Pourquoi nous passons au rayonnement infrarouge pour les lignes de rinçage sans plomb
Le monde des semi-conducteurs aspire de plus en plus à des normes « vertes » et sans plomb. On peut constater cela particulièrement lors de l’étape de séchage dans le procédé de rinçage.
Pendant longtemps, nous avons utilisé des fours à convection. Mais soyons honnêtes : chauffer une grande chambre juste pour sécher quelques wafer, c’est un gaspillage d’énergie. C’est pourquoi nous avons opté pour des lampes infrarouges. Au lieu de chauffer l’air, ces lampes chauffent directement la surface des wafer. Plus besoin d’énormes systèmes de ventilation qui prennent de l’espace et augmentent l’empreinte carbone de la salle propre.

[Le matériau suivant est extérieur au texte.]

/-- The switch at x_s (R154 to R160): the served domain and its marks, the step counter of R159, the outputs under R155
or R156, the rate transfer of R158, the event and the SERVED record; each loop filter goes on from the value its output has (log entry 90). -/
def switchServed (d : Nat) (realign : Bool) (s : State) : State :=
  let old := s.timeNow s.served + s.getI64 Reg.tbOutOffset
  let delta := s.timeNow d - s.timeNow s.served
  let tested := switchTested d s.now80 s
  let beyond := realign && beyondSeamless tested s
  let moved := beyond && anyAligned s
  let n := max (s.stepc 0) (s.stepc 1) + 1
  let s := s.setF Reg.tbStateServed d
  let s := s.setF Reg.hstStatusServed d
  let s := s.setB (Reg.tbDStatusServed d) true
  let s := s.setB (Reg.tbDStatusServed (1 - d)) false
  let s := { s with tb := { s.tb with servedLog := ((s.now80, d) :: s.tb.servedLog).take 8 } }
  let s := s.setDom d { s.dom d with integ := s.getI64 Reg.plNtw * 2 ^ 32, prop := 0 }
  let s := s.setDom (1 - d) { s.dom (1 - d) with servoRate := (s.seg (1 - d)).rate, integ := (s.seg (1 - d)).rate * 2 ^ 32, prop := 0 }
  let s := setStepc d s.now80 n s
  let s := if beyond then switchRephase tested old s else switchSeamless tested s
  let s := s.setB Reg.tbStateXfer ((s.seg d).rate ≠ 0)
  let s := raiseEv (96 + d) 0 0x0204 [(20, leI 8 delta), (28, le 4 (b2n moved))] s
  let s := evdSend 0x11 (d + 2 * b2n moved) (96 + d) s.dtt [(16, leI 8 delta), (24, le 4 n)] s
  noteStep (basesDue s)

/-! ### Commands -/

/-- DOMAIN in payload byte 0: 0 or 1. -/
def badDomain (c : Cmd) : Nat × Bool := (0, decide (1 < cu c 0 1))

def tbReadSpec : CmdSpec := { opcode := 0x0201, urgent := true, unmirrored := true, reports := true, lenOk := lenIs 0 }

/-- The effect of TB_READ: DTT and both domains' FT96 at one instant. -/
def tbReadEffect (_ : Cmd) (s : State) : State × Reply :=
  let t := s.dtt
  (s, okWith [(32, le 8 t), (40, ftBytes (s.timeAt 0 (t * 2 ^ 16))), (52, ftBytes (s.timeAt 1 (t * 2 ^ 16)))])

/-- TB_READ. -/
def execTbRead (c : Cmd) (s : State) : Out := runCmd tbReadSpec tbReadEffect c s

def tbStepSpec : CmdSpec :=
  { opcode := 0x0202, urgent := true, lenOk := lenIs 12, args := fun c _ => firstBad (badDomain c :: reserved c 1 3) }

/-- Whether ALIGN_NEEDED stands for domain `d` once the steps that wait have applied: a waiting TB_REALIGN clears it (R153). -/
def alignWanted (d : Nat) (s : State) : Bool := s.isF (Reg.tbDStatusAlignNeeded d) && !(s.dom d).steps.any (·.realign)

/-- TB_D_ALIGN_ERR of domain `d` once the steps that wait have applied (R153). -/
def alignError (d : Nat) (s : State) : Int := s.getI64 (Reg.tbDAlignErr d) - stepsWaiting d s

/-- The effect of TB_STEP (R144, R146, R147, R153). -/
def tbStepEffect (c : Cmd) (s : State) : State × Reply :=
  let d := cu c 0 1
  let a := ci c 4 8
  if a = 0 then
    let t := s.dtt
    (s, okWith [(32, le 8 t), (40, le 4 (s.stepc d)), (44, ftBytes (s.timeAt d (t * 2 ^ 16)))])
  else
    let t := s.timeAt d
    let sc := s.stepc d + (s.dom d).steps.length + 1
    let w := stepsWaiting d s
    match requestStep (mirrorInstant c s) d a (!alignWanted d s) false s with
    | (s, .error r) => (s, r)
    | (s, .ok xc) => (s, okWith [(32, le 8 xc), (40, le 4 sc), (44, ftBytes (t (xc * 2 ^ 16) + w + a))])

/-- TB_STEP. -/
def execTbStep (c : Cmd) (s : State) : Out := runCmd tbStepSpec tbStepEffect c s

def tbSlewSpec : CmdSpec :=
  { opcode := 0x0203, urgent := true, lenOk := lenIs 12,
    args := fun c _ => firstBad (badDomain c :: (2, decide (1000 < cu c 2 2)) ::
      (4, decide (10 ^ 6 * 2 ^ 16 < (ci c 4 8).natAbs)) :: reserved c 1 1) }

/-- The rate a slew uses: RATE or TB_CFG.RATE, clamped to the guard slew bound with a guard violation (R148, R674). -/
def slewRateUsed (rate : Nat) (s : State) : Nat × State :=
  let want := if rate = 0 then max 1 (min 1000 (s.getF Reg.tbCfgRate)) else rate
  let b := s.getF Reg.gdSlewMaxA
  if b < want then (b, guardViolation Reg.gdSlewMaxA.addr .core0 .bound 1 want b want s) else (want, s)

/-- The effect of TB_SLEW (R148, R149). -/
def tbSlewEffect (c : Cmd) (s : State) : State × Reply :=
  let d := cu c 0 1
  let r := slewRateUsed (cu c 2 2) s
  let s := startSlew d (ci c 4 8) r.1 r.2
  let rem := s.slewRem d
  let stop := s.dtt + (rem.natAbs * 781250000 + 2 ^ 16 * r.1 - 1) / (2 ^ 16 * r.1)
  (s, okWith [(32, leI 8 rem), (40, le 8 stop), (48, le 2 r.1)])

/-- TB_SLEW. -/
def execTbSlew (c : Cmd) (s : State) : Out := runCmd tbSlewSpec tbSlewEffect c s

/-- Whether domain `d` has a selected reference. -/
def hasSelection (d : Nat) (s : State) : Bool := s.isF (Reg.rsDSelSelValid d)

def tbAdjustSpec : CmdSpec :=
  { opcode := 0x0204, urgent := true, lenOk := lenIs 8,
    args := fun c _ => firstBad (badDomain c :: (2, decide (2 ^ 32 < (ci c 2 6).natAbs)) :: reserved c 1 1),
    stops := fun c s => firstStop
      [(cu c 0 1 = s.served, stRefused, 0x0204),
       (!s.isF (Reg.tbDStatusOpen (cu c 0 1)) && hasSelection (cu c 0 1) s, stRefused, 0x0205)] }

/-- The steer bound on a fractional offset: clamped with a guard violation; all ones is no bound (R674). -/
def steerClamp (v : Int) (s : State) : Int × State :=
  let b := s.getF Reg.gdSteerMaxA
  if b ≠ 0xFFFFFFFF && decide ((b : Int) < v.natAbs) then
    let u : Int := if 0 ≤ v then b else -b
    (u, guardViolation Reg.gdSteerMaxA.addr .core0 .bound 1 v u (twos 32 (clampI (-(2 ^ 31)) (2 ^ 31 - 1) v)) s)
  else (v, s)

/-- The effect of TB_ADJUST (R151): the RATE given, within the steer bound, takes effect at once, and a holdover keeps the
frequency it gives with the present NTW. -/
def tbAdjustEffect (c : Cmd) (s : State) : State × Reply :=
  let d := cu c 0 1
  let v := steerClamp (ci c 2 6) s
  let s := v.2
  let s := s.setDom d { s.dom d with servoRate := clampRate v.1 }
  let held := (2 ^ 48 + s.getI64 Reg.plNtw) * (2 ^ 48 + clampRate v.1) / 2 ^ 48 - 2 ^ 48
  let s := if d = 0 then { s with refs := { s.refs with domA := { s.refs.domA with hoValue := held } } }
    else { s with refs := { s.refs with domB := { s.refs.domB with hoValue := held } } }
  (setRate d (v.1 + slewComponent (s.slewRem d) (s.dom d).slewRate) s, okReply)

/-- TB_ADJUST. -/
def execTbAdjust (c : Cmd) (s : State) : Out := runCmd tbAdjustSpec tbAdjustEffect c s

def tbRealignSpec : CmdSpec :=
  { opcode := 0x0205, urgent := true, lenOk := lenIs 0,
    stops := fun _ s => firstStop [(!alignWanted s.served s, stRefused, 0x0203)] }

/-- The effect of TB_REALIGN (R153): a step of the served domain by TB_D_ALIGN_ERR that leaves the setpoint. -/
def tbRealignEffect (c : Cmd) (s : State) : State × Reply :=
  let d := s.served
  let a := alignError d s
  if a = 0 then
    (s.setB (Reg.tbDStatusAlignNeeded d) false, okWith [(32, leI 8 0), (40, le 8 s.dtt), (48, le 4 (s.stepc d))])
  else
    let sc := s.stepc d + (s.dom d).steps.length + 1
    match requestStep (mirrorInstant c s) d a false true s with
    | (s, .error r) => (s, r)
    | (s, .ok xc) => (s, okWith [(32, leI 8 a), (40, le 8 xc), (48, le 4 sc)])

/-- TB_REALIGN. -/
def execTbRealign (c : Cmd) (s : State) : Out := runCmd tbRealignSpec tbRealignEffect c s

def tbSetServedSpec : CmdSpec :=
  { opcode := 0x0206, urgent := true, lenOk := lenIs 4,
    args := fun c _ => firstBad (badDomain c :: reservedAbove c 1 1 :: reserved c 2 2) }

/-- The effect of TB_SET_SERVED (R154 to R157): nothing for the served domain; refused for a domain in ACQUIRING or FAULT;
otherwise SWITCHING is 1 and the command waits for x_s. What RESULT holds for the served domain R157 does not say: DESIGN CHOICE (log entry 238), DELTA 0,
X_S 0 and the present step counter. -/
def tbSetServedEffect (c : Cmd) (s : State) : State × Option Reply :=
  let d := cu c 0 1
  if d = s.served then (s, some (okWith [(32, leI 8 0), (40, le 8 0), (48, le 4 (s.stepc d))]))
  else if s.qcState d = 1 ∨ s.qcState d = 7 then (s, some (failWith stRefused 0x0202))
  else ({ (s.setB Reg.tbStateSwitching true) with tb := { s.tb with switchReq := some ⟨d, cbit c 1 0⟩ } }, none)

/-- TB_SET_SERVED. -/
def execTbSetServed (c : Cmd) (s : State) : Out := runHeld tbSetServedSpec tbSetServedEffect c s

def tbSetUtcSpec : CmdSpec :=
  { opcode := 0x0207, lenOk := lenIs 12,
    args := fun c s =>
      let l := ci c 1 1
      firstBad (badDomain c :: (1, !(l = -1 || l = 0 || l = 1)) ::
        (4, (l = 0 && cu c 4 6 ≠ 0) || (l ≠ 0 && decide ((cu c 4 6 : Int) ≤ s.timeNow (cu c 0 1) / (10 ^ 9 * 2 ^ 16)))) ::
        reserved c 10 2) }

/-- The effect of TB_SET_UTC (R133). -/
def tbSetUtcEffect (c : Cmd) (s : State) : State × Reply :=
  let d := cu c 0 1
  let s := s.setF (Reg.tbDUtcOffset d) (cu c 2 2)
  let s := s.setF (Reg.tbDStatusLeap d) (cu c 1 1)
  (s.set64 (Reg.tbDLeapAt d) (cu c 4 6), okReply)

/-- TB_SET_UTC. -/
def execTbSetUtc (c : Cmd) (s : State) : Out := runCmd tbSetUtcSpec tbSetUtcEffect c s

def tbSnapshotSpec : CmdSpec :=
  { opcode := 0x0208, urgent := true, unmirrored := true, lenOk := lenIs 4,
    args := fun c _ => firstBad ((0, decide (4 < cu c 0 1)) :: reserved c 1 3) }

/-- The effect of TB_SNAPSHOT (R140, R141). -/
def tbSnapshotEffect (c : Cmd) (s : State) : State × Reply :=
  if cu c 0 1 = 0 then
    let x := s.now80
    let d := s.served
    (capture 0 x s, okWith [(32, le 10 x), (42, le 1 d), (43, le 1 (s.qc d)), (44, ftBytes (s.timeAt d x)), (56, le 4 (s.stepc d))])
  else (armSnap (cu c 0 1) s, deferred)

/-- TB_SNAPSHOT. -/
def execTbSnapshot (c : Cmd) (s : State) : Out := runCmd tbSnapshotSpec tbSnapshotEffect c s

def tbSetCompactSpec : CmdSpec :=
  { opcode := 0x0209, lenOk := lenIs 4, args := fun c _ => firstBad (reservedAbove c 0 5 :: reserved c 1 3) }

/-- The effect of TB_SET_COMPACT (R136, R139): a consumer switched to SIGNED posts a base before its next record. -/
def tbSetCompactEffect (c : Cmd) (s : State) : State × Reply :=
  let old := s.getF Reg.tbStateCompact
  let s := s.setF Reg.tbStateCompact (cu c 0 1)
  let keep := s.tb.bases.filter (fun b => bit old (b.1 / 256))
  ({ s with tb := { s.tb with bases := keep } }, okReply)

/-- TB_SET_COMPACT. -/
def execTbSetCompact (c : Cmd) (s : State) : Out := runCmd tbSetCompactSpec tbSetCompactEffect c s

/-! ### Events of the time base -/

/-- STEP_APPLY: the first waiting step of domain `d` applies at its x_c. -/
def execStepApply (d : Nat) (s : State) : Out := .next (if d ≤ 1 then applyStep d s else s)

/-- SEGMENT_RENEWAL: a segment 2³⁸ ticks old is followed by one with unchanged values (R126). -/
def execSegmentRenewal (d : Nat) (s : State) : Out :=
  if d ≤ 1 ∧ (s.seg d).x + 2 ^ 38 * 2 ^ 16 ≤ s.now80 ∧ spacedNow d s = true then .next (openSegment d s.now80 (s.timeNow d) (s.seg d).rate s)
  else .next s

/-- OUT_REPHASE_DONE: at the first whole second of the new output time at which every output has re-phased, TB_OUT_OFFSET returns to o (R145). -/
def execOutRephaseDone (s : State) : Out :=
  match s.tb.rephaseTo with
  | none => .next s
  | some o =>
    if s.servedTime s.now80 + o < s.tb.rephaseAt then .next s
    else .next { (s.setI64 Reg.tbOutOffset o) with tb := { s.tb with rephaseTo := none } }

/-- TB_OUT_ALIGNED: the offset left by a seamless switch has been slewed to 0 (R155). -/
def execTbOutAligned (s : State) : Out :=
  let left := match s.tb.rephaseTo with | some o => o | none => s.getI64 Reg.tbOutOffset
  if s.tb.outSlewing && left = 0 then
    .next (raiseEv (96 + s.served) 0 0x0207 [] { s with tb := { s.tb with outSlewing := false } })
  else .next s

/-- TB_SLEW_DONE: the remainder has reached 0 (R149). -/
def execTbSlewDone (d : Nat) (s : State) : Out :=
  if d ≤ 1 ∧ (s.dom d).slewOn = true ∧ s.slewRem d = 0 then
    let total := (s.dom d).slewTotal
    let s := s.setDom d { s.dom d with slewTotal := 0, slewOn := false }
    let s := if d = s.served then s else setRate d (s.dom d).servoRate s
    .next (raiseEv (96 + d) 0 0x0202 [(20, leI 8 total)] s)
  else .next s

/-- TB_LEAP: domain time has reached second LEAP_AT: the offset changes by the leap, which clears (R133, R134). Whether the register LEAP_AT keeps its
value the manual does not say: DESIGN CHOICE (log entry 234), it reads 0. -/
def execTbLeap (d : Nat) (s : State) : Out :=
  let l := s.getI (Reg.tbDStatusLeap d)
  if d ≤ 1 ∧ l ≠ 0 ∧ (s.get64 (Reg.tbDLeapAt d) : Int) * 10 ^ 9 * 2 ^ 16 ≤ s.timeNow d then
    let o := s.getI (Reg.tbDUtcOffset d) + l
    let s := s.setI (Reg.tbDUtcOffset d) o
    let s := s.setF (Reg.tbDStatusLeap d) 0
    let s := s.set64 (Reg.tbDLeapAt d) 0
    let s := raiseEv (96 + d) 0 0x0205 [(20, leI 2 o)] s
    .next (evdSend 0x14 d (96 + d) s.dtt [(16, leI 2 o)] s)
  else .next s

/-- SNAP_ARMED_CAPTURE: the armed source `src` has its next event at TK80 instant `x` (R141). -/
def execSnapArmedCapture (src x : Nat) (s : State) : Out := .next (armedCapture src x s)

/-- The TK80 instant that PTM Master Time `T2` of a dialog stands for (R142): the capture at the Request, later by the propagation delay, which is half of the
time between both captures (R42) less the `turn` ns between `T2` and the Response's departure that the Response reports. -/
def ptmInstant (request response turn : Nat) : Nat :=
  let there : Int := ((response : Int) - request) * 2 ^ 16 - timeTk80 ((turn : Int) * 2 ^ 16)
  ((request * 2 ^ 16 : Nat) + there / 2 : Int).toNat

Comment fonctionne réellement le séchage
Lors du rinçage, il y a beaucoup d’humidité et de résidus chimiques. Pour gérer cela, nous utilisons des lampes infrarouges étanches. Si l’on utilisait des lampes standards, l’humidité provoquerait un court-circuit ou oxyderait instantanément le filament. C’est un moyen rapide de détruire l’équipement.
Le vrai avantage réside dans l’énergie rayonnante. Les photons pénètrent directement à travers la couche liquide sur la surface du wafer, ce qui fait vibrer les molécules d’eau et les fait évaporer rapidement.
C’est vraiment rapide. Très rapide.
La plupart de ces systèmes atteignent la température désirée en quelques secondes. C’est très important, car cela empêche la formation de taches d’eau ou de marques de séchage – des problèmes qui nuisent à la qualité des puces et qui rendent le travail difficile.
Gérer l’environnement humide
Les tubes en quartz standards ne peuvent pas supporter les conditions humides. Il faut donc sceller les électrodes et utiliser des revêtements spéciaux pour maintenir le circuit électrique bien sec.
Nous utilisons donc des lampes à haute intensité et à ondes courtes. Cela permet de concentrer la chaleur là où elle est nécessaire : sur la surface du substrat.
Les compromis (car rien n’est parfait)
Le rayonnement infrarouge n’est pas une solution miracle. Il présente aussi ses propres défis. Ces lampes génèrent une chaleur intense et localisée. Si la vitesse de transport des wafer n’est pas correcte, ou si la puissance est trop élevée, cela peut endommager les wafer ou détruire le photorésistant. Il faut donc trouver un équilibre entre la vitesse de production et la puissance utilisée, afin d’éviter les chocs thermiques.
De plus, il ne faut pas oublier la chaleur reflétée par les parois de la chambre. Il faut donc disposer d’un système de refroidissement capable de gérer cette chaleur, sinon l’équipement sera endommagé.